Abstract

GGDEF and EAL domain proteins are involved in the turnover of the novel secondary messenger cyclic-di(3'-->5')-guanylic acid (c-di-GMP) in many bacteria. In this work the role of the 12 GGDEF domain proteins encoded by the Salmonella enterica serovar Typhimurium (S. Typhimurium) chromosome in rdar morphotype development was investigated.
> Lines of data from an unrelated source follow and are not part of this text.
-- ==== Sys2Proof/Machine/Position.lean ====
section
/-! DEFINITION. Encoders and axes, captures, the mains time base, the alignment of the Stamp Clock, and one grid step of
time (R25 to R37, R45 to R51, R517, R518). -/

namespace Sys2Proof.Machine

def tmStandstill (n : Nat) : Nat := timer 3 n
def tmSync : Nat := timer 4 0

/-! ## Axes -/

/-- The loop state of an encoder (R27). -/
def State.loopState (s : State) (n : Nat) : Nat := s.n (K (0x3000 + n) 7)

/-- The feeding source of an axis (R29). -/
def State.axisSource (s : State) (a : Nat) : Nat := s.n (K (0x300F + a) 1)

/-- What an axis reads now is noted before it changes; nothing older than the longest capture filter is kept (R32). -/
def State.noteAxis (s : State) (a : Nat) : State :=
  { s with pos := { s.pos with past := (s.stamp, a, s.axisPos a) :: s.pos.past.takeWhile (fun x => decide (s.stamp ≤ x.1 + 255000)) } }

/-- What an axis read at a Stamp time of the last 255 µs (R32): what it read before its first change after that time. -/
def State.axisAt (s : State) (a t : Nat) : Nat :=
  match (s.pos.past.filter (fun x => x.2.1 == a && decide (t < x.1))).getLast? with
  | some x => x.2.2
  | none => s.axisPos a

/-- An axis moves by a signed distance in 1/65,536 subline. Passing 2^48 sublines in either direction counts a wrap and
writes EV038 (R31). -/
def State.moveAxis (s : State) (a : Nat) (d : Int) : State :=
  let x : Int := (Tab.get (fun _ => 0) s.pos.axes a : Nat) + d
  let s0 := s.noteAxis a
  let s1 := { s0 with pos := { s0.pos with axes := Tab.put (fun _ => 0) s0.pos.axes a (unsigned 64 x) } }
  if 0 ≤ x ∧ x < 2 ^ 64 then s1
  else (s1.bump16 (K (0x300F + a) 6)).eventHw 38 (a + (if x < 0 then 256 else 0))

/-- An axis takes a value: EV039 with the value it had (R30). -/
def State.presetPosition (s : State) (a v : Nat) : State :=
  let s0 := s.noteAxis a
  { s0 with pos := { s0.pos with axes := Tab.put (fun _ => 0) s0.pos.axes a (v % 2 ^ 48 * 65536) } }.event 39 (a + s.axisPos a * 65536)

/-- Every axis fed by a source moves with it (R29). -/
def State.feed (s : State) (source : Nat) (d : Int) : State :=
  s.each (upFrom 1 8) (fun t a => if t.axisSource a = source then t.moveAxis a d else t)

/-- A speed in 1/65,536 subline per 4 ns as the µm/s of `Axis velocity` (R31). -/
def axisVelocity (speed : Int) : Int :=
  clampInt (-(2 ^ 31)) (2 ^ 31 - 1) (Int.tdiv (speed * 25400 * 250000000) (614400 * 65536))

/-- The speed of every axis fed by an encoder (R31). -/
def State.setVelocity (s : State) (n : Nat) (speed : Int) : State :=
  s.each (upFrom 1 8) (fun t a => if t.axisSource a = n then t.seti (K (0x300F + a) 4) (axisVelocity speed) else t)

/-- A1 keeps its last valid value for the records from here on (R52). -/
def State.holdA1 (s : State) : State := { s with pos := { s.pos with a1Held := s.a1 } }

/-- A tracking loop changes state: EV036 for E1, EV037 for E2 to E8 (R27, R58). -/
def State.setLoop (s : State) (n new : Nat) : State :=
  let old := s.loopState n
  if old = new then s
  else
    let s1 := if n = 1 then s.holdA1 else s
    let s2 := s1.setn (K (0x3000 + n) 7) new
    if n = 1 then s2.eventHw 36 (new + old * 256) else s2.eventHw 37 (new + old * 256 + n * 65536)

/-- The fault source of an encoder (R59). -/
def encSource (n : Nat) : Nat := if n = 1 then 0x70 else 0x71

/-- The interpolated part of a position is given up: it reads the value of the last edge (R27). -/
def State.dropAhead (s : State) (n : Nat) : State :=
  let e := s.enc n
  (s.setEnc n { e with ahead := 0 }).feed n (-(e.ahead : Int))

/-- The loop loses its edges or its signal: it enters FAULT, where the position is edge count × scale (R27). -/
def State.loopFault (s : State) (n : Nat) : State :=
  let s1 := s.setLoop n 4
  ((s1.dropAhead n).setEnc n { (s1.dropAhead n).enc n with speed := 0, good := 0 }).setVelocity n 0

/-- A decoded edge moves the position by `Sublines per edge`, takes up the interpolation, and starts the standstill time
again (R26, R27). -/
def State.countEdge (s : State) (n : Nat) (up : Bool) : State :=
  let scale : Int := s.n (K (0x3000 + n) 2)
  let e := s.enc n
  let m := (Config.trackedSpeed n s.drawn).natAbs
  let speed : Int := if up then m else -(m : Int)
  let s1 := (s.setEnc n { e with ahead := 0, speed := speed }).draw
  let s2 := s1.feed n ((if up then scale else -scale) - e.ahead)
  let s3 := s2.setn (K (0x3000 + n) 8) (if up then (s.n (K (0x3000 + n) 8) + 1) % 2 ^ 32
    else (s.n (K (0x3000 + n) 8) + 2 ^ 32 - 1) % 2 ^ 32)
  (s3.setVelocity n speed).after (tmStandstill n) (s.n (K (0x3000 + n) 6) * 1000)

/-- What an edge does to the loop's state (R27). An edge whose phase error is not below half an edge starts the run of 256 again. -/
def State.loopEdge (s : State) (n : Nat) (err : PhaseError) : State :=
  match s.loopState n with
  | 1 =>
    let good := if err = .small then (s.enc n).good + 1 else 0
    let s1 := s.setEnc n { s.enc n with good := good }
    if 256 ≤ good then s1.setLoop n 2 else s1
  | 2 => if err = .large then ((s.fault (encSource n) 0x8 n).loopFault n) else s
  | 3 => (s.setEnc n { s.enc n with good := 0 }).setLoop n 1
  | _ => s

/-- The encoder is decoded: it exists, its domain is on, and it is enabled (R25). -/
def State.encoderRuns (s : State) (n : Nat) : Bool :=
  decide (1 ≤ n) && decide (n ≤ 8) && s.on 16 && s.flag (K (0x3000 + n) 1)

/-- ENCODER_EDGE (R25, R26, R27). An illegal transition in ACQUIRING starts the run of 256 consecutive edges again: the model's choice
(log entry 168). -/
def execEncoderEdge (n : Nat) (edge : Edge) (err : PhaseError) (s : State) : Host.Outcome State Fault Refusal :=
  if s.encoderRuns n then
    match edge with
    | .illegal =>
      let s1 := (s.fault (encSource n) 0x8 n).setEnc n { s.enc n with good := 0 }
      .next (if s.loopState n = 2 then s1.loopFault n else s1)
    | .forward => .next ((s.countEdge n (decide (s.n (K (0x3000 + n) 3) = 0))).loopEdge n err)
    | .backward => .next ((s.countEdge n (decide (s.n (K (0x3000 + n) 3) ≠ 0))).loopEdge n err)
  else .next s

/-- ENCODER_STANDSTILL_TIMEOUT (R27): no edge for `Standstill time` in ACQUIRING or LOCKED. -/
def execEncoderStandstillTimeout (n : Nat) (s : State) : Host.Outcome State Fault Refusal :=
  if s.encoderRuns n && s.due (tmStandstill n) && (s.loopState n == 1 || s.loopState n == 2) then
    let s1 := ((s.setLoop n 3).dropAhead n).disarm (tmStandstill n)
    .next ((s1.setEnc n { s1.enc n with speed := 0, good := 0 }).setVelocity n 0)
  else .next s

/-- ENCODER_SIGNAL_INVALID (R27, R503): from any state the loop enters FAULT. -/
def execEncoderSignalInvalid (n : Nat) (s : State) : Host.Outcome State Fault Refusal :=
  if decide (1 ≤ n) && decide (n ≤ 8) && s.on 16 then .next ((s.fault (encSource n) 0x7 n).loopFault n) else .next s

/-- What an accepted write of `Encoder enable` does (R27). -/
def State.encoderEnable (s : State) (n : Nat) (old new : Bool) : State :=
  if new && !old then
    (((s.setn (K (0x3000 + n) 8) 0).setEnc n {}).setLoop n 1).after (tmStandstill n) (s.n (K (0x3000 + n) 6) * 1000)
  else if new then s
  else
    let s1 := (s.setLoop n 0).disarm (tmStandstill n)
    (s1.setEnc n { s1.enc n with ahead := 0, speed := 0, good := 0 }).setVelocity n 0

/-! ## Slots on coordinates -/

/-- The configuration word of a capture channel (R33). -/
def State.captureWord (s : State) (ch : Nat) : Nat := s.n (K 0x3030 (ch + 1))

/-- The axis a capture channel stores, 1 to 8. -/
def State.captureAxis (s : State) (ch : Nat) : Nat := field (s.captureWord ch) 23 20 + 1

/-- The mains time base is LOCKED or in HOLDOVER: slots on it can fall due (R37). -/
def State.mainsRuns (s : State) : Bool := s.n (K 0x3020 1) == 1 || s.n (K 0x3020 1) == 2

/-- A slot's target has been reached (R11, R39). A mains slot waits for its phase in its own cycle; once the cycle count has passed
that cycle it is due whatever the phase: the model's choice (log entry 169). -/
def State.slotReached (s : State) (x : Slot) : Bool :=
  match x.base with
  | 0 => decide (x.aim ≤ s.stamp)
  | 1 => reached 48 (s.axisPos (x.axis + 1)) x.aim
  | 2 =>
    let c := x.aim / 65536 % 2 ^ 24
    s.mainsRuns && reached 24 s.pos.mains.cycle c &&
      (decide (s.pos.mains.cycle ≠ c) || decide (x.aim % 65536 ≤ s.mainsPhase))
  | 3 => reached 48 (s.axisPos (x.axis + 1)) x.aim
  | _ => decide (x.aim ≤ s.stamp)

/-- Some slot that satisfies the condition is ARMED or PENDING. -/
def State.anySlot (s : State) (p : Slot → Bool) : Bool := s.pos.slots.any (fun x => decide (x.2.state ≠ 0) && p x.2)
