/-- The mean width learned over a beam's last 64 crossings in GOOD, times 64; none before there are 64 (R119). -/
def learnedWidth (l : List Nat) : Option Nat := if l.length = 64 then some (total l) else none

/-- A beam becomes DEAD; next to another unusable beam it exceeds substitution (R120, R123). -/
def State.beamDies (s : State) (n b : Nat) : State :=
  let s1 := ((s.setn (sk n 4 1) (withoutBit (s.n (sk n 4 1)) b)).setn (sk n 4 2) (withBit (s.n (sk n 4 2)) b)).beamEvent n 3 b
    (s.station n).facets
  let s2 := s1.setStation n { s1.station n with second := withoutBit (s1.station n).second b }
  let u := s2.unusable n
  let low := if 0 < b ∧ bitOf u (b - 1) = true then some (b - 1) else if bitOf u (b + 1) then some b else none
  match low with
  | some k => ((s2.fault (stationSource n 2) 0x6 k).beamEvent n 4 k k).spoilImaging n 7
  | none => s2

/-- A usable beam's health after a measured facet (R119, R120). -/
def State.beamHealth (s : State) (n b : Nat) (crossing : Option Crossing) : State :=
  let g := s.station n
  let suspect := bitOf (s.n (sk n 4 1)) b
  let widths := Tab.get (fun _ => []) g.widths b
  let failed := match crossing with
    | none => true
    | some c =>
      match learnedWidth widths with
      | some w => decide (c.width * 64 * 100 < s.n (sk n 4 5) * w)
      | none => false
  if failed then
    let k := sk n 4 6
    let s1 := s.setBytes k (patch (4 * b) (leBytes 4 ((leAt (4 * b) 4 (s.bytes k) + 1) % 2 ^ 32)) (s.bytes k))
    if ¬suspect then (s1.setn (sk n 4 1) (withBit (s.n (sk n 4 1)) b)).beamEvent n 1 b 1
    else if bitOf g.second b then s1.beamDies n b
    else s1.setStation n { g with second := withBit g.second b }
  else
    let s1 := if suspect then
        ((s.setn (sk n 4 1) (withoutBit (s.n (sk n 4 1)) b)).setStation n { g with second := withoutBit g.second b }).beamEvent
          n 2 b (if bitOf g.second b then 2 else 1)
      else s
    match crossing with
    | some c =>
      if suspect then s1
      else s1.setStation n { s1.station n with widths := Tab.put (fun _ => []) g.widths b ((c.width :: widths).take 64) }
    | none => s1

/-- Beam health is evaluated at a measured facet in ACQUIRING or LOCKED with the pin high (R120). -/
def State.evaluateHealth (s : State) (n : Nat) (valid : List Crossing) : State :=
  let l := s.lockState (polygonOf n)
  if (l = 2 ∨ l = 3) ∧ s.laserOn n = true then
    s.each ((upFrom 0 32).filter (s.usable n)) (fun t b => t.beamHealth n b (valid.find? (fun c => c.beam == b)))
  else s

/-! ## A facet -/

/-- A missed or a measured facet in the scan sync state (R64, R66). A station that goes from FLYWHEEL back to SYNCED has a prediction
still and starts no new one: R515 does not say whether that is an entry to SYNCED, and the model takes it as none (log entry 181). -/
def State.syncFacet (s : State) (n : Nat) (measured : Bool) : State :=
  if measured then (if s.syncState n = 2 then s.setSync n 1 else s)
  else
    let s1 := s.bump (sc n 7)
    if s.syncState n = 1 then s1.setSync n 2
    else (s1.setSync n 3).fault (0x67 + polygonOf n) 0x8 n
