/-- A field of a job entry is undefined, or a reserved one is not 0 (R201): status 0x02. -/
def jobFieldsBad (ws : List Nat) : Bool :=
  let w0 := wordAt ws 0
  let w2 := wordAt ws 2
  let w4 := wordAt ws 4
  let op := field w0 63 56
  !(op == 1 || op == 2) || (field w0 55 52 == 0 || 9 < field w0 55 52) || field w0 51 48 != 0 || field w0 47 43 != 0 ||
    field w2 63 48 != 0 || field w2 39 32 != 0 || field w4 63 40 != 0 || field w4 23 16 != 0 ||
    (upFrom 5 3).any (fun i => wordAt ws i != 0) || (op == 1 && (field w0 39 16 != 0 || w4 != 0)) ||
    (op == 2 && wordAt ws 3 != 0)

/-- Status 0x03 (R203). -/
def jobLengthsBad (ws : List Nat) : Bool :=
  let w2 := wordAt ws 2
  let n := field w2 47 40
  field w2 31 0 == 0 || decide (1048576 < field w2 31 0) ||
    (if field (wordAt ws 0) 63 56 = 1 then n == 0 || decide (64 < n) else n != 0)

/-- The elements of a chain list (R199); none where one has a length of 0 or a reserved bit. -/
def chainOf : Nat → Bytes → Option (List (Nat × Nat × Bool))
  | 0, _ => some []
  | k + 1, b =>
    let w := leAt 8 8 b
    if field w 31 0 = 0 ∨ field w 63 33 ≠ 0 then none
    else (chainOf k (b.drop 16)).map (fun l => (leAt 0 8 b, field w 31 0, bitOf w 32) :: l)

/-- The validation of an ENCODE_BAND job (R202): its status. -/
def State.bandStatus (s : State) (ws : List Nat) : Nat :=
  let w0 := wordAt ws 0
  let w4 := wordAt ws 4
  let n := field w0 39 32
  match s.placeOf (field w0 31 16) with
  | none => 0x05
  | some i =>
    let p := s.page i
    let lb := s.n (sk n 1 2) / 2
    if p.state ≠ 0 then 0x05
    else if s.bandFields p n (field w4 39 24) (field w4 7 0) (field w4 15 8) lb (field (wordAt ws 2) 31 0) = false then 0x04
    else if p.linesFree n (field w4 39 24) (field w4 7 0) (field w4 15 8) = false then 0x04
    else if pageStore < s.storeUsed + blockBound (field (wordAt ws 2) 31 0) then 0x06
    else 0

/-- The lane a job of ring 27 + lane goes to: the lane itself, or in turn one of the eligible lanes (R198). -/
def State.jobLane (s : State) (lane : Nat) : Option Nat :=
  if s.eligible lane then some lane
  else
    let ls := s.eligibles
    if ls.isEmpty then none else some (ls.getD (s.press.nextJob % ls.length) 0)

/-- A job joins its ring's jobs and its lane's queue. -/
def State.queueJob (s : State) (r lane : Nat) (j : Job) : State :=
  let s1 := s.setJobs r (s.jobsOf r ++ [j])
  s1.setTurns lane (s1.turns lane ++ [j.id])

/-- A job ends as it is taken. -/
def State.rejectJob (s : State) (r : Nat) (j : Job) (status lane : Nat) : State :=
  (s.setJobs r (s.jobsOf r ++ [j])).failJob r j status lane []

/-- A job is taken from its ring (R201 to R203): validated, its chain list and its source read, and queued on its lane. -/
def State.takeJob (s : State) (r lane : Nat) (ws : List Nat) (m : HostMem) (poison : Bool) : State :=
  let w0 := wordAt ws 0
  let w2 := wordAt ws 2
  let j : Job := { id := s.press.nextJob, words := ws }
  let s1 := { s with press := { s.press with nextJob := s.press.nextJob + 1 } }
  let band := decide (field w0 63 56 = 2)
  if jobFieldsBad ws then s1.rejectJob r j 0x02 0
  else if jobLengthsBad ws then s1.rejectJob r j 0x03 0
  else
    let status := if band then s.bandStatus ws else 0
    if status ≠ 0 then s1.rejectJob r j status 0
    else
      match s.jobLane lane with
      | none => s1.rejectJob r j 0x09 0
      | some l =>
        let count := field w2 47 40
        let chain := if band then some [] else s.fetch m (bitOf w0 42) (wordAt ws 3) (16 * count)
        match chain with
        | none => (if bitOf w0 42 then s1.linkFault m (wordAt ws 3) else s1.readRange 10 (wordAt ws 3) (16 * count)).rejectJob r j 0x07 l
        | some cb =>
          match chainOf count cb with
          | none => s1.rejectJob r j 0x02 0
          | some elements =>
            let s1 := if bitOf w0 42 || band then s1 else s1.readRange 10 (wordAt ws 3) (16 * count)
            match s.fetch m (bitOf w0 41) (wordAt ws 1) (field w2 31 0) with
            | none => (if bitOf w0 41 then s1.linkFault m (wordAt ws 1) else s1.readRange 10 (wordAt ws 1) (field w2 31 0)).rejectJob r j 0x07 l
            | some source =>
              let s1 := if bitOf w0 41 then s1 else s1.readRange 10 (wordAt ws 1) (field w2 31 0)
              if poison && !(bitOf w0 41 && (band || bitOf w0 42)) then s1.rejectJob r j 0x07 l
              else
                s1.queueJob r l { j with source := source, chain := elements,
                                         page := if band then (s.placeOf (field w0 31 16)).getD 0 + 1 else 0,
                                         reserved := if band then blockBound source.length else 0 }

/-- The module serves a job ring: PD04 is on, the lane does not stream, and no completion of its ring is held (R204, R263). -/
def State.servesRing (s : State) (lane : Nat) : Bool :=
  decide (1 ≤ lane) && decide (lane ≤ 8) && (s.on 4 && (!s.streams lane && (s.ring (35 + lane)).waiting.isEmpty))

/-- The opcode an entry is taken under, where it can be read. -/
def entryOpcode (e : Entry) : Option Nat := e.map (fun ws => field (wordAt ws 0) 63 56)

/-- ENCODE_BUFFER (R199, R201): the next entry of a job ring, unless it is an ENCODE_BAND job. -/
def execEncodeBuffer (lane : Nat) (entry : Entry) (host : HostMem) (poison : Bool) (s : State) :
    Host.Outcome State Fault Refusal :=
  if s.servesRing lane && decide (entryOpcode entry ≠ some 2) then
    .next (s.takeEntry (27 + lane) entry (fun t ws => t.takeJob (27 + lane) lane ws host poison))
  else .next s

/-- ENCODE_BAND (R201, R202): the next entry of a job ring, if it is an ENCODE_BAND job. -/
def execEncodeBand (lane : Nat) (entry : Entry) (host : HostMem) (poison : Bool) (s : State) :
    Host.Outcome State Fault Refusal :=
  if s.servesRing lane && decide (entryOpcode entry = some 2) then
    .next (s.takeEntry (27 + lane) entry (fun t ws => t.takeJob (27 + lane) lane ws host poison))
  else .next s

/-- Bytes are written across a chain, from an offset of the sequence on, as far as it reaches (R199). -/
def State.chainWrite (s : State) : List (Nat × Nat × Bool) → Nat → Bytes → State
  | [], _, _ => s
  | (a, n, h) :: l, skip, b =>
    if n ≤ skip then State.chainWrite s l (skip - n) b
    else if b.isEmpty then s
    else State.chainWrite (s.store 10 h (a + skip) (b.take (n - skip))) l 0 (b.drop (n - skip))

/-- Elements that n bytes use, and the bytes in the last of them (R203). -/
def chainUse : List (Nat × Nat × Bool) → Nat → Nat × Nat
  | [], _ => (0, 0)
  | (_, len, _) :: l, n =>
    if n ≤ len then (1, n)
    else let r := chainUse l (n - len); if l.isEmpty then (1, len) else (r.1 + 1, r.2)

/-- An element that the module's writes reach: in host memory while the link takes writes, or in the host window, where a granule that
is written in part must be readable (R214, R215). -/
def State.elementOpen (s : State) (writeOk : Bool) (x : Nat × Nat × Bool) : Bool :=
  if x.2.2 then writeOk && s.linkUp && s.masters else inWindow x.1 x.2.1 && s.writeBlocked x.1 x.2.1 == none

/-- An element of host memory that takes no data: source 0x7B (R266). -/
def State.elementFails (s : State) (x : Nat × Nat × Bool) : State := if x.2.2 then s.hostFault x.1 else s

/-- The bytes that the chain of a job takes before an element that does not. -/
def State.jobRoom (s : State) (j : Job) (writeOk : Bool) : Nat :=
  total ((j.chain.takeWhile (s.elementOpen writeOk)).map (fun x => x.2.1))

/-- The end of an ENCODE_BUFFER job whose output has been verified (R199, R200, R203). -/
def State.endBuffer (s : State) (r lane : Nat) (j : Job) (writeOk : Bool) : State :=
  let w0 := wordAt j.words 0
  let level := field w0 55 52
  let body := encodeStream level (bitOf w0 40) j.source
  let head := moduleHeader j.source body 0 0 0 0 0 0
  let n := 32 + body.length
  let good := j.chain.takeWhile (s.elementOpen writeOk)
  let room := s.jobRoom j writeOk
  let use := if room < n ∧ room ≤ 32 then (0, 0) else chainUse good n
  let part := j.source.take (Config.rawConsumed j.source level room % j.source.length)
  if room < n ∧ good.length < j.chain.length then
    ((s.chainWrite good 32 body).elementFails ((j.chain.drop good.length).headD (0, 0, false))).endJob r j 0x08 (j.entry 0x08 lane part 0 0 use.1 use.2 s.stamp)
  else if room < n then
    (s.chainWrite good 32 body).endJob r j 0x01 (j.entry 0x01 lane part 0 0 use.1 use.2 s.stamp)
  else
    (s.chainWrite good 0 (blockBytes head body)).endJob r j 0
      (j.entry 0 lane j.source n (field (wordAt head 2) 63 32) use.1 use.2 s.stamp)

/-- The end of an ENCODE_BAND job (R202): its block is an accepted block of the page, if the page still waits for it. -/
def State.endBand (s : State) (r lane : Nat) (j : Job) : State :=
  let w0 := wordAt j.words 0
  let w4 := wordAt j.words 4
  let n := field w0 39 32
  let i := j.page - 1
  let p := s.page i
  if p.state ≠ 0 ∨ p.tag ≠ field w0 31 16 then s.failJob r j 0x05 lane j.source
  else if p.linesFree n (field w4 39 24) (field w4 7 0) (field w4 15 8) = false then s.failJob r j 0x04 lane j.source
  else
    let body := encodeStream (field w0 55 52) (bitOf w0 40) j.source
    let head := moduleHeader j.source body 0 n (j.source.length / field w4 15 8) (field w4 39 24) (field w4 15 8) (field w4 7 0)
    let b : Block := { id := s.press.nextBlock, head := head, body := body, length := 32 + body.length,
                       address := Config.blockAddress s.drawn }
    let s1 := ({ s with press := { s.press with nextBlock := s.press.nextBlock + 1 } }.draw)
    ((s1.endJob r j 0 (j.entry 0 lane j.source b.length (field (wordAt head 2) 63 32) 0 0 s.stamp)).acceptBlock i b)

/-- The verify decoder of an encode lane has found a mismatch (R197). -/
def State.mismatch (s : State) (lane : Nat) : State := ((s.bump (qk 0xF)).fault 0x47 0xF lane).laneLeaves (0x80 + lane) 3 0xF

/-- What the lane of a job has put out when the job ends: the blocks completed, and the bytes (R200, R209). -/
def State.jobOutput (s : State) (j : Job) (writeOk : Bool) : Nat × Nat :=
  let n := 32 + (encodeStream (field (wordAt j.words 0) 55 52) (bitOf (wordAt j.words 0) 40) j.source).length
  if j.page = 0 ∧ s.jobRoom j writeOk < n then (0, s.jobRoom j writeOk - 32) else (1, n)

/-- ENCODE_JOB_COMPLETE (R197, R198): the job in work on a lane ends, or the verify decoder of the lane has found a mismatch, which on a
lane that streams is one of its open block (R206). -/
def execEncodeJobComplete (lane : Nat) (verified writeOk : Bool) (stalls : Nat) (s : State) : Host.Outcome State Fault Refusal :=
  let code := 0x80 + lane
  if decide (1 ≤ lane ∧ lane ≤ 8) && s.laneServes code then
    let g := s.lane code
    let s1 := s.setLane code { g with stalls := (g.stalls + stalls) % 2 ^ 64 }
    match (s.inWork lane).bind s.jobRing with
    | none => if !verified && s.streams lane then .next (s1.mismatch lane) else .next s
    | some (r, j) =>
      if verified then
        let out := s.jobOutput j writeOk
        let s2 := s1.setLane code { s1.lane code with blocks := (g.blocks + out.1) % 2 ^ 32, bytes := (g.bytes + out.2) % 2 ^ 64 }
        .next (if j.page = 0 then s2.endBuffer r lane j writeOk else s2.endBand r lane j)
      else .next (s1.mismatch lane)
  else .next s

/-! ## Stream commands -/

/-- A stream is open and Alinagrim feeds it (R206). -/
def State.streamFed (s : State) (k : Nat) : Bool :=
  (k == 1 || k == 2) && (s.served && (decide ((s.stream k).lane ≠ 0) && s.laneServes (0x80 + (s.stream k).lane)))

/-- A stream stands at a flush point, or between blocks. -/
def Stream.atFlush (g : Stream) : Bool := g.parts.isEmpty || (g.parts.getLast?.getD []).isEmpty

/-- The lane is the stream's: a lane that carries both alternates between them only at flush points (R206). -/
def State.streamTurn (s : State) (k : Nat) : Bool :=
  decide ((s.stream (3 - k)).lane ≠ (s.stream k).lane) || (s.stream (3 - k)).atFlush

/-- STREAM_INPUT (R205, R206, R460): Alinagrim feeds what the archive waits for. -/
def execStreamInput (k : Nat) (s : State) : Host.Outcome State Fault Refusal :=
  if s.streamFed k && s.streamTurn k then
    let g := s.stream k
    let data := if k = 1 then g.waiting else wordsLe 8 s.unfedRecords.flatten
    let s1 := s.setStream k { g with waiting := [], next := s.ev.sequence }
    .next (State.feedStream (data.length / 1048576 + 2) s1 k data)
  else .next s

/-- STREAM_FLUSH (R205): what has been given so far can be decoded from the output so far. -/
def execStreamFlush (k : Nat) (s : State) : Host.Outcome State Fault Refusal :=
  if s.streamFed k then .next (s.setStream k { s.stream k with parts := (if (s.stream k).parts.isEmpty then [[]] else (s.stream k).parts) ++ [[]] })
  else .next s

/-- STREAM_CLOSE (R205): the open block is closed. -/
def execStreamClose (k : Nat) (s : State) : Host.Outcome State Fault Refusal :=
  if s.streamFed k then .next (s.closeStream k) else .next s

/-! ## Band ingest -/

/-- A band ingest ring (R254). -/
def ingestRing (r : Nat) : Bool := decide (16 ≤ r) && decide (r ≤ 27)

/-- Blocks being fetched (R260). -/
def State.inFetch (s : State) : List Inbound := s.press.inbound.filter (fun x => x.block.state == 0)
Previously, it was shown that the GGDEF domain protein AdrA activated the biosynthesis of cellulose by production of c-di-GMP. Enhancement of the c-di-GMP levels by overexpression of the GGDEF domain protein AdrA did lead to the activation of curli fimbriae biosynthesis through the elevated expression of CsgD and CsgA. Although knock-out of the chromosomal copy of adrA influenced CsgA expression, CsgD expression was not altered, although more than half of the total cellular c-di-GMP was produced by AdrA at 16 h of growth. On the other hand, chromosomally encoded GGDEF-EAL domain proteins STM2123 and STM3388 were required to additively activate CsgD expression on a transcriptional and post-transcriptional level. Enhanced c-di-GMP levels did overcome temperature regulation of rdar morphotype expression by activation of curli fimbriae as well as cellulose biosynthesis through CsgD expression. Thus in the regulatory cascade leading to rdar morphotype expression c-di-GMP activates several subsequent steps in the network.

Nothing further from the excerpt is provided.